— Друзья, я вам ответственно заявляю: всё, что вы только что сказали, есть несусветная чушь. Белый ислам, пангерманизм, бабохейт, да вы за что вообще боретесь? За собственные комплексы или за Белую расу?
За себя я не был уверен, но остальные ненавидели его. Про Алексея, как он просил себя называть, и Алекса, как называли его мы, нельзя было сказать чего-то выдающегося. Он был некой усредненной единицей, нормой, обычным солдатом обычной войны. Такое лицо после войны обязательно вырезают на памятниках и рисуют на героических картинах. В нашей команде его никто не любил, если мы вообще ещё были способны любить. Он был постоянным критиком, не давая нам увязнуть в ненависти. Глупец, ведь в этом было наше спасение. И всегда, чтобы ни сказал Алекс, почему-то доставалось именно мне:
— Слышал, Козлик, что тебе сказал дядя Лёша? — кривлялся мелкий бес Фугас, — люби рузких ублюдков. Гоняй за ветеранов во славу России.
— Я тебе не козлик, — ору я, — у меня имя есть!
Ненавижу, когда меня называют Козликом, а Алекс ненавидел, когда его передергивали:
— Да пошли вы! Занимаетесь всякой ерундой. Я вам давно предлагал...
Торвальд, поднимая кустистые светлые брови, спросил:
— Тогда почему ты сегодня акционируешь с нами?
— Делай больше, делай лучше нас, — добавил, пожимал плечами Знаток, — тебе никто не мешает. Хочешь — Путинку пей, хочешь — в Иисус-крю вступи. Если тебя что-то не устраивает, тогда тебе не по пути с нами. И что с тобой произошло? Очень жаль, ведь раньше мы были соратниками.
Это ложь.
Знаток и Алекс всегда ненавидели друг друга, ибо по природе своей оба были лидерами. То, что давно будоражило ячейку, наконец вырвалось наружу. Два вожака никогда не уживутся в одном стаде, а мы, несмотря на нашу сверхчеловечность, слишком напоминали баранов. И тут Алекс, вместо того, чтобы принять вызов Макса, тихо сказал:
— И сделаю.

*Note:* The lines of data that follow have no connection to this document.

-- ==== Sys2Proof/Certificates/Slice0/Obligations.lean ====
section
/-! DEFINITION. The statements for the provers: what a step is, what each command does and leaves as it was, and what every command keeps. -/

open Sys2Proof Sys2Proof.Machine

/-! ### The machine and its queue -/

/-- A step with a command at the front of the queue is that command's meaning on the state with the queue's rest. -/
def Obligations.StepRunsTheFrontCommand : Prop :=
  ∀ (c : Instr) (rest : List Instr) (s : State), s.pending = c :: rest → step s = exec c { s with pending := rest }

/-- With no command waiting one cycle passes (the model's choice, notes/assumptions/7.md), which changes nothing while the schedule clock is stopped
and no port is paused. -/
def Obligations.EmptyQueuePassesACycle : Prop :=
  ∀ s : State, s.pending = [] → step s = .next s.idle
    ∧ (s.schedRun = false → (∀ p, p < 4 → (s.port p).paused = 0) → s.idle = s)

/-- The canonical forms hold at reset. -/
def Obligations.ResetIsWellKept : Prop :=
  State.reset.wf = true

/-- Every command answers a next state, whatever the state it meets, and keeps the queue, the chip, what has left the device and the canonical
forms. -/
def Obligations.EveryCommandIsSound : Prop :=
  ∀ c : Instr, Sound c

/-- At reset every word of PF0 BAR0 reads 0 but IMG_ROM_VERSION and MBX_MCTP_CTRL, and every register of a VF holds 0 but BEAT_T_LAST_SEQ (R656). That
IMG_ROM_VERSION reads 0x0001_0000 rests on the model's choice of a chip of stepping 1 (notes/assumptions/3.md). -/
def Obligations.RegistersAtReset : Prop :=
  (∀ off, off < 0x1000000 → State.reset.word 0 off = if off = 0xC018 then 0x00010000 else if off = 0x10070 then 0x34C else 0)
    ∧ (∀ t off, t < 128 → off < 0x40000 → State.reset.vgetN t off = if off = 0x1014 then 0xFFFFFFFF else 0)

/-- A command in its ranges names one of the 128 tenants, if it names one. -/
def Obligations.TenantsAreInRange : Prop :=
  ∀ i : Instr, Laws.TenantInRange.Statement i

/-! ### Supplies, reset and JTAG (spec/24) -/

/-- What a loss or return of a supply, and an accepted DEV_RESET, do: the device stands as after reset, with its supplies as named.
A reset of the whole device: every Rota, tenant, task and entry of the log is gone and the memories are empty; the queue, the chip, the flash and
the ROM's version stay, and THERMTRIP_N goes up if it was low.
What a loss of power keeps is notes/assumptions/13.md, and how long JTAG's hold lasts 12.md.
The JTAG instructions: each is loaded; IDCODE gives STEPPING bits 3 to 0, the part code, the JEP106 identity and 1; EXTEST and CLAMP hold the
device in reset. -/
def Obligations.SuppliesResetAndJtag : Prop :=
  (∀ s : State,
      (s.power.aux = false → exec .auxPowerOn s = .next (s.fresh { Power.reset with main := false }))
      ∧ (s.power.aux = true → s.power.main = false → s.mbx.tripped = false →
          exec .vinPowerOn s = .next { s with power := { s.power with main := true } })
      ∧ (s.power.main = true → exec .vinFailure s
          = .next (s.fresh { aux := s.power.aux, main := false, jtag := s.power.jtag, held := false, thermtrip := false }))
      ∧ (s.power.main = true → exec .powerGoodLoss s
          = .next (s.fresh { aux := s.power.aux, main := false, jtag := s.power.jtag, held := false, thermtrip := false }))
      ∧ (s.power.aux = true → exec .auxFailure s = .next (s.fresh { Power.reset with aux := false, main := false }))
      ∧ (s.mbx.resetDue = true → exec .deviceReset s = .next (s.fresh { s.power with thermtrip := false })))
  ∧ (∀ (s : State) (p : Power), (s.fresh p).power = p ∧ (s.fresh p).tenants = [] ∧ (s.fresh p).rotas = [] ∧ (s.fresh p).tasks = []
      ∧ (s.fresh p).qps = [] ∧ (s.fresh p).mem = Mem.reset ∧ (s.fresh p).log = EventLog.reset ∧ (s.fresh p).mbx = Mailbox.reset
      ∧ (s.fresh p).host = HostLink.reset ∧ (s.fresh p).commit = none
      ∧ (s.fresh p).pending = s.pending ∧ (s.fresh p).chip = s.chip ∧ (s.fresh p).flash = s.flash
      ∧ (∀ off, (s.fresh p).get off = if off = rImgRomVersion then s.get off else State.reset.get off)
      ∧ (s.fresh p).out = s.out ++ (if s.power.thermtrip then [Out.thermtrip false] else []))
  ∧ (∀ s : State, s.power.aux = true →
      exec .jtagBypass s = .next { s with power := { s.power with jtag := .bypass } }
      ∧ exec .jtagSamplePreload s = .next { s with power := { s.power with jtag := .samplePreload } }
      ∧ exec .jtagIdcode s = .next { s with
          power := { s.power with jtag := .idcode },
          out := s.out ++ [Out.jtag (s.chip.stepping % 16 * 2 ^ 28 + s.chip.part.code * 2 ^ 12 + (Config.builtIn 11 0).toNat * 2 + 1)] }
      ∧ (s.power.held = false → exec .jtagExtest s
          = .next (s.fresh { aux := true, main := s.power.main, jtag := .extest, held := true, thermtrip := false }))
      ∧ (s.power.held = false → exec .jtagClamp s
          = .next (s.fresh { aux := true, main := s.power.main, jtag := .clamp, held := true, thermtrip := false })))
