theorem State.commitAt_keeps : ∀ {a0 s b}, Keeps a0 s → Keeps a0 (State.commitAt s b) := by
  intro a0 s b hk0
  unfold State.commitAt
  repeat' (first
    | with_reducible exact Keeps.refl _
    | with_reducible assumption
    | with_reducible apply sparseSet_wf
    | with_reducible apply sparseClear_wf
    | with_reducible apply sparseFilter_wf
    | with_reducible apply putRegs_wf
    | with_reducible apply applyKeys_wf
    | with_reducible apply State.applyCommit_keeps
    | with_reducible apply Keeps.foldl
    | with_reducible apply Keeps.foldl_fst
    | with_reducible refine Keeps.of_eq (by assumption) (Keeps.foldl_fst ?_ ?_)
    | intro _ _
    | intro _
    | with_reducible apply Keeps.ite
    | simp only [Keeps.mk_eq]
    | with_reducible apply KeepsMk.fields
    | with_reducible apply KeepsMk.memFields
    | with_reducible apply KeepsMk.msixFields
    | with_reducible apply KeepsMk.logFields
    | with_reducible apply KeepsMk.files
    | exact rfl
    | dsimp only
    | split)

theorem execCfgCommit_keeps (go : Bool) (s : State) : NextKeeps s (execCfgCommit go s) := by
  unfold execCfgCommit
  split
  · exact NextKeeps.next (Keeps.refl s)
  · extract_lets snap ks drain now beat u c v
    split
    · exact NextKeeps.next (State.cfgEvent_keeps (State.setF_keeps (Keeps.refl s)))
    · have hu : Keeps s u := Keeps.ite (fun _ => State.count_keeps (Keeps.refl s)) (fun _ => Keeps.refl s)
      have hv : Keeps s v := State.set64_keeps (State.setF_keeps hu)
      refine NextKeeps.next (Keeps.ite (fun _ => State.applyCommit_keeps hv) (fun _ => ?_))
      refine hv.files rfl rfl (Nat.le_refl _) rfl (fun w => ?_)
      have hs : v.shadow = s.shadow := by
        show u.shadow = s.shadow
        show (if s.commit.isSome then s.count rCfgReplacedCnt 1 else s).shadow = s.shadow
        split <;> rfl
      rw [State.wf_iff] at w ⊢
      exact ⟨w.1, w.2.1, w.2.2.1, w.2.2.2.1, hs ▸ w.2.1, w.2.2.2.2.2⟩

/-! ### Machine/Beat.lean -/

theorem State.notePtp_keeps : ∀ {a0 s ptp}, Keeps a0 s → Keeps a0 (State.notePtp s ptp) := by
  intro a0 s ptp hk0
  unfold State.notePtp
  repeat' (first
    | with_reducible exact Keeps.refl _
    | with_reducible assumption
    | with_reducible apply Keeps.foldl
    | with_reducible apply Keeps.foldl_fst
    | with_reducible refine Keeps.of_eq (by assumption) (Keeps.foldl_fst ?_ ?_)
    | intro _ _
    | intro _
    | with_reducible apply Keeps.ite
    | simp only [Keeps.mk_eq]
    | with_reducible apply KeepsMk.fields)

theorem State.noteTimes_keeps : ∀ {a0 s now ptp}, Keeps a0 s → Keeps a0 (State.noteTimes s now ptp) := by
  intro a0 s now ptp hk0
  unfold State.noteTimes
  repeat' (first
    | with_reducible exact Keeps.refl _
    | with_reducible assumption
    | with_reducible apply State.notePtp_keeps
    | with_reducible apply Keeps.foldl
    | with_reducible apply Keeps.foldl_fst
    | with_reducible refine Keeps.of_eq (by assumption) (Keeps.foldl_fst ?_ ?_)
    | intro _ _
    | intro _
    | with_reducible apply Keeps.ite
    | simp only [Keeps.mk_eq]
    | with_reducible apply KeepsMk.fields)

theorem State.tickTo_keeps : ∀ {a0 s now ptp}, Keeps a0 s → Keeps a0 (State.tickTo s now ptp) := by
  intro a0 s now ptp hk0
  unfold State.tickTo
  repeat' (first
    | with_reducible exact Keeps.refl _
    | with_reducible assumption
    | with_reducible apply State.noteTimes_keeps
    | with_reducible apply Keeps.foldl
    | with_reducible apply Keeps.foldl_fst
    | with_reducible refine Keeps.of_eq (by assumption) (Keeps.foldl_fst ?_ ?_)
    | intro _ _
    | intro _
    | with_reducible apply Keeps.ite
    | simp only [Keeps.mk_eq]
    | with_reducible apply KeepsMk.fields)

theorem State.beatEvent_keeps : ∀ {a0 s b}, Keeps a0 s → Keeps a0 (State.beatEvent s b) := by
  intro a0 s b hk0
  unfold State.beatEvent
  repeat' (first
    | with_reducible exact Keeps.refl _
    | with_reducible assumption
    | with_reducible apply State.raise_keeps
    | with_reducible apply State.msg_keeps
    | with_reducible apply Keeps.foldl
    | with_reducible apply Keeps.foldl_fst
    | with_reducible refine Keeps.of_eq (by assumption) (Keeps.foldl_fst ?_ ?_)
    | intro _ _
    | intro _
    | with_reducible apply Keeps.ite)

theorem State.checkShort_keeps : ∀ {a0 s meas}, Keeps a0 s → Keeps a0 (State.checkShort s meas) := by
  intro a0 s meas hk0
  unfold State.checkShort
  repeat' (first
    | with_reducible exact Keeps.refl _
    | with_reducible assumption
    | with_reducible apply State.beatEvent_keeps
    | with_reducible apply State.logEvent_keeps
    | with_reducible apply State.count_keeps
    | with_reducible apply Keeps.foldl
    | with_reducible apply Keeps.foldl_fst
    | with_reducible refine Keeps.of_eq (by assumption) (Keeps.foldl_fst ?_ ?_)
    | intro _ _
    | intro _
    | with_reducible apply Keeps.ite)

theorem State.skip_keeps : ∀ {a0 s k}, Keeps a0 s → Keeps a0 (State.skip s k) := by
  intro a0 s k hk0
  unfold State.skip
  repeat' (first
    | with_reducible exact Keeps.refl _
    | with_reducible assumption
    | with_reducible apply State.count_keeps
    | with_reducible apply State.shift_keeps)
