theorem quoEvent_keeps : ∀ func h i s, NextKeeps s (quoEvent func h i s) := by
  intro func h i s
  unfold quoEvent
  repeat' (first
    | with_reducible apply NextKeeps.next
    | with_reducible apply NextKeeps.ite
    | with_reducible exact Keeps.refl _
    | with_reducible assumption
    | with_reducible apply State.quoElement_keeps
    | with_reducible apply Keeps.foldl
    | with_reducible apply Keeps.foldl_fst
    | with_reducible refine Keeps.of_eq (by assumption) (Keeps.foldl_fst ?_ ?_)
    | intro _ _
    | intro _
    | with_reducible apply Keeps.ite
    | simp only [Keeps.mk_eq]
    | with_reducible apply KeepsMk.fields
    | with_reducible apply KeepsMk.memFields
    | with_reducible apply KeepsMk.msixFields
    | with_reducible apply KeepsMk.logFields
    | dsimp only
    | split)

theorem execDiv_keeps : ∀ h i s, NextKeeps s (execDiv h i s) := by
  intro h i s
  unfold execDiv
  repeat' (first
    | with_reducible apply NextKeeps.next
    | with_reducible apply NextKeeps.ite
    | with_reducible exact Keeps.refl _
    | with_reducible assumption
    | with_reducible apply quoEvent_keeps)

theorem execRecip_keeps : ∀ h i s, NextKeeps s (execRecip h i s) := by
  intro h i s
  unfold execRecip
  repeat' (first
    | with_reducible apply NextKeeps.next
    | with_reducible apply NextKeeps.ite
    | with_reducible exact Keeps.refl _
    | with_reducible assumption
    | with_reducible apply quoEvent_keeps)

theorem execSqrt_keeps : ∀ h i s, NextKeeps s (execSqrt h i s) := by
  intro h i s
  unfold execSqrt
  repeat' (first
    | with_reducible apply NextKeeps.next
    | with_reducible apply NextKeeps.ite
    | with_reducible exact Keeps.refl _
    | with_reducible assumption
    | with_reducible apply quoEvent_keeps)

theorem execRsqrt_keeps : ∀ h i s, NextKeeps s (execRsqrt h i s) := by
  intro h i s
  unfold execRsqrt
  repeat' (first
    | with_reducible apply NextKeeps.next
    | with_reducible apply NextKeeps.ite
    | with_reducible exact Keeps.refl _
    | with_reducible assumption
    | with_reducible apply quoEvent_keeps)

theorem solveKern_keeps : KernKeeps solveKern := by
  constructor
  intro a0 s e ins last hk
  unfold solveKern
  repeat' (first
    | with_reducible exact Keeps.refl _
    | with_reducible assumption
    | with_reducible apply KernOut.bad_keeps
    | with_reducible apply State.tally_keeps
    | with_reducible apply KernOut.ok_keeps
    | with_reducible refine Keeps.of_kern (by assumption) ?_
    | with_reducible apply Keeps.foldl
    | with_reducible apply Keeps.foldl_fst
    | with_reducible refine Keeps.of_eq (by assumption) (Keeps.foldl_fst ?_ ?_)
    | intro _ _
    | intro _
    | with_reducible apply Keeps.ite
    | dsimp only
    | with_reducible apply KeepsMk.fields
    | with_reducible apply KeepsMk.memFields
    | with_reducible apply KeepsMk.msixFields
    | with_reducible apply KeepsMk.logFields
    | dsimp only
    | split)
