theorem State.startCourse_keeps : ∀ {a0 s r x c b}, Keeps a0 s → Keeps a0 (State.startCourse s r x c b) := by
  intro a0 s r x c b hk0
  unfold State.startCourse
  repeat' (first
    | with_reducible exact Keeps.refl _
    | with_reducible assumption
    | with_reducible apply State.ensureTables_keeps
    | with_reducible apply State.clearStakes_keeps
    | with_reducible apply State.fetchLoose_keeps
    | with_reducible apply State.takeFrames_keeps
    | with_reducible apply State.clearTags_keeps
    | with_reducible apply State.loadCores_keeps
    | with_reducible apply State.flushAll_keeps
    | with_reducible apply State.updRota_keeps
    | with_reducible apply State.updTask_keeps
    | with_reducible apply State.vcount_keeps
    | with_reducible refine Keeps.of_eq (by assumption) ?_
    | with_reducible apply Keeps.foldl
    | with_reducible apply Keeps.foldl_fst
    | with_reducible refine Keeps.of_eq (by assumption) (Keeps.foldl_fst ?_ ?_)
    | intro _ _
    | intro _
    | with_reducible apply Keeps.ite
    | dsimp only
    | with_reducible apply KeepsMk.fields
    | with_reducible apply KeepsMk.memFields
    | with_reducible apply KeepsMk.msixFields
    | with_reducible apply KeepsMk.logFields
    | dsimp only
    | split)

theorem State.loadFault_keeps : ∀ {a0 s r x c}, Keeps a0 s → Keeps a0 (State.loadFault s r x c) := by
  intro a0 s r x c hk0
  unfold State.loadFault
  repeat' (first
    | with_reducible exact Keeps.refl _
    | with_reducible assumption
    | with_reducible apply State.abortTask_keeps
    | with_reducible apply State.loadCores_keeps
    | with_reducible refine Keeps.of_eq (by assumption) ?_
    | with_reducible apply Keeps.foldl
    | with_reducible apply Keeps.foldl_fst
    | with_reducible refine Keeps.of_eq (by assumption) (Keeps.foldl_fst ?_ ?_)
    | intro _ _
    | intro _
    | with_reducible apply Keeps.ite
    | simp only [Keeps.mk_eq]
    | with_reducible apply KeepsMk.fields
    | with_reducible apply KeepsMk.memFields
    | with_reducible apply KeepsMk.msixFields
    | with_reducible apply KeepsMk.logFields
    | dsimp only
    | split)

theorem execCourseStart_keeps : ∀ h c s, NextKeeps s (execCourseStart h c s) := by
  intro h c s
  unfold execCourseStart
  repeat' (first
    | with_reducible apply NextKeeps.next
    | with_reducible apply NextKeeps.ite
    | with_reducible exact Keeps.refl _
    | with_reducible assumption
    | with_reducible apply State.startCourse_keeps
    | with_reducible apply State.loadCores_keeps
    | with_reducible apply State.loadFault_keeps
    | with_reducible apply State.logOpen_keeps
    | with_reducible apply State.vcount_keeps
    | with_reducible refine Keeps.of_eq (by assumption) ?_
    | with_reducible apply Keeps.foldl
    | with_reducible apply Keeps.foldl_fst
    | with_reducible refine Keeps.of_eq (by assumption) (Keeps.foldl_fst ?_ ?_)
    | intro _ _
    | intro _
    | with_reducible apply Keeps.ite
    | simp only [Keeps.mk_eq]
    | with_reducible apply KeepsMk.fields
    | with_reducible apply KeepsMk.memFields
    | with_reducible apply KeepsMk.msixFields
    | with_reducible apply KeepsMk.logFields
    | dsimp only
    | split)

theorem execCourseFinish_keeps : ∀ h s, NextKeeps s (execCourseFinish h s) := by
  intro h s
  unfold execCourseFinish
  repeat' (first
    | with_reducible apply NextKeeps.next
    | with_reducible apply NextKeeps.ite
    | with_reducible exact Keeps.refl _
    | with_reducible assumption
    | with_reducible apply State.settleOwners_keeps
    | with_reducible apply State.updRota_keeps
    | with_reducible apply State.updTask_keeps
    | with_reducible apply Keeps.foldl
    | with_reducible apply Keeps.foldl_fst
    | with_reducible refine Keeps.of_eq (by assumption) (Keeps.foldl_fst ?_ ?_)
    | intro _ _
    | intro _
    | with_reducible apply Keeps.ite
    | simp only [Keeps.mk_eq]
    | with_reducible apply KeepsMk.fields
    | with_reducible apply KeepsMk.memFields
    | with_reducible apply KeepsMk.msixFields
    | with_reducible apply KeepsMk.logFields
    | dsimp only
    | split)

theorem execRotaCourseOverrun_keeps : ∀ h s, NextKeeps s (execRotaCourseOverrun h s) := by
  intro h s
  unfold execRotaCourseOverrun
  repeat' (first
    | with_reducible apply NextKeeps.next
    | with_reducible apply NextKeeps.ite
    | with_reducible exact Keeps.refl _
    | with_reducible assumption
    | with_reducible apply State.abortTask_keeps
    | with_reducible apply State.updCourse_keeps
    | with_reducible apply State.vcount_keeps
    | with_reducible apply Keeps.foldl
    | with_reducible apply Keeps.foldl_fst
    | with_reducible refine Keeps.of_eq (by assumption) (Keeps.foldl_fst ?_ ?_)
    | intro _ _
    | intro _
    | with_reducible apply Keeps.ite
    | dsimp only
    | with_reducible apply KeepsMk.fields
    | with_reducible apply KeepsMk.memFields
    | with_reducible apply KeepsMk.msixFields
    | with_reducible apply KeepsMk.logFields
    | dsimp only
    | split)

/-! ### Machine/Strands.lean -/

theorem State.updCore_keeps : ∀ {a0 s h k f}, Keeps a0 s → Keeps a0 (State.updCore s h k f) := by
  intro a0 s h k f hk0
  unfold State.updCore
  repeat' (first
    | with_reducible exact Keeps.refl _
    | with_reducible assumption
    | with_reducible apply State.updCourse_keeps)

theorem State.coreTime_keeps : ∀ {a0 s h k bound}, Keeps a0 s → Keeps a0 (State.coreTime s h k bound) := by
  intro a0 s h k bound hk0
  unfold State.coreTime
  repeat' (first
    | with_reducible exact Keeps.refl _
    | with_reducible assumption
    | with_reducible apply State.updCore_keeps
    | with_reducible apply State.free_keeps)

theorem State.retire_keeps : ∀ {a0 s e bound f}, Keeps a0 s → Keeps a0 (State.retire s e bound f) := by
  intro a0 s e bound f hk0
  unfold State.retire
  repeat' (first
    | with_reducible exact Keeps.refl _
    | with_reducible assumption
    | with_reducible apply State.coreTime_keeps
    | with_reducible apply State.vcount64_keeps
    | with_reducible apply State.updCore_keeps)

theorem State.tval_keeps : ∀ {a0 s v}, Keeps a0 s → Keeps a0 (State.tval s v).2 := by
  intro a0 s v hk0
  unfold State.tval
  repeat' (first
    | with_reducible exact Keeps.refl _
    | with_reducible assumption
    | with_reducible apply State.free_keeps)

theorem State.strandFault_keeps : ∀ {a0 s e code tv}, Keeps a0 s → Keeps a0 (State.strandFault s e code tv) := by
  intro a0 s e code tv hk0
  unfold State.strandFault
  repeat' (first
    | with_reducible exact Keeps.refl _
    | with_reducible assumption
    | with_reducible apply State.courseFault_keeps
    | with_reducible apply State.vset64_keeps
    | with_reducible apply State.tval_keeps)

theorem State.coreMemFault_keeps : ∀ {a0 s e code pc}, Keeps a0 s → Keeps a0 (State.coreMemFault s e code pc) := by
  intro a0 s e code pc hk0
  unfold State.coreMemFault
  repeat' (first
    | with_reducible exact Keeps.refl _
    | with_reducible assumption
    | with_reducible apply State.courseFault_keeps)

theorem State.corePay_keeps : ∀ {a0 s e c ory a n}, Keeps a0 s → Keeps a0 (State.corePay s e c ory a n) := by
  intro a0 s e c ory a n hk0
  unfold State.corePay
  repeat' (first
    | with_reducible exact Keeps.refl _
    | with_reducible assumption
    | with_reducible apply State.chargeRota_keeps
    | with_reducible apply Keeps.foldl
    | with_reducible apply Keeps.foldl_fst
    | with_reducible refine Keeps.of_eq (by assumption) (Keeps.foldl_fst ?_ ?_)
    | intro _ _
    | intro _
    | with_reducible apply Keeps.ite)

theorem State.drain_keeps' : ∀ {s h k x0}, Keeps s (State.drain s h k x0).1 := by
  intro s h k x0
  fun_induction State.drain s h k x0
  all_goals
  repeat' (first
    | with_reducible exact Keeps.refl _
    | with_reducible assumption
    | with_reducible refine Keeps.trans ?_ (by assumption)
    | with_reducible refine Keeps.trans ?_ (Keeps.of_eq (by assumption) (by assumption))
    | with_reducible apply State.coreMemFault_keeps
    | with_reducible apply State.writeMem_keeps
    | with_reducible apply State.updCore_keeps
    | with_reducible refine Keeps.of_eq (by assumption) ?_)

theorem State.drain_keeps : ∀ {a0 s h k x0}, Keeps a0 s → Keeps a0 (State.drain s h k x0).1 := by
  intro a0 s h k x0 hk0
  exact hk0.trans (State.drain_keeps')

theorem State.drainAll_keeps : ∀ {a0 s e}, Keeps a0 s → Keeps a0 (State.drainAll s e).1 := by
  intro a0 s e hk0
  unfold State.drainAll
  repeat' (first
    | with_reducible exact Keeps.refl _
    | with_reducible assumption
    | with_reducible apply State.drain_keeps)

theorem State.drainSome_keeps : ∀ {a0 s e}, Keeps a0 s → Keeps a0 (State.drainSome s e).1 := by
  intro a0 s e hk0
  unfold State.drainSome
  repeat' (first
    | with_reducible exact Keeps.refl _
    | with_reducible assumption
    | with_reducible apply State.drain_keeps
    | with_reducible apply State.free_keeps)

Клянусь... что сделаю!
— Когда же нам ждать твоей устрашающей акции?
— Как только, так сразу, — он повернулся спиной, — до встречи, камрады.
Мы с удивлением смотрели, как несогласная фигура быстро съедается ночью. Всё прошло так молниеносно и по заранее заготовленному клише, что даже стыдно об этом говорить.
— Поцреот, — презрительно изрекает Торвальд, — ну что, Знаток, за дело?
Наш фюрер печальным взором провожает растворившуюся личность Алексея, а затем переводит взгляд на объект нашей сегодняшней атаки. Настоящий полководец никогда не должен сомневаться в своих солдатах. Он одет в чернокрылый плащ, в чертах лица возвышенность и господство, которые обещают нам кровь и женщин, а это испокон веков вело за собой армии.
— Вперёд, — тихо командует Знаток, и наша команда бесшумно бежит к винному магазину, выкрашенному публичной желтой краской.
Мы готовы сеять террор, чтобы пожать страх. Мы волки, нападающие на паршивую овцу Системы. На алом стяге белым фосфором выведено: 'Ненависть'. Под такими знаменами мы готовы сражаться целую вечность.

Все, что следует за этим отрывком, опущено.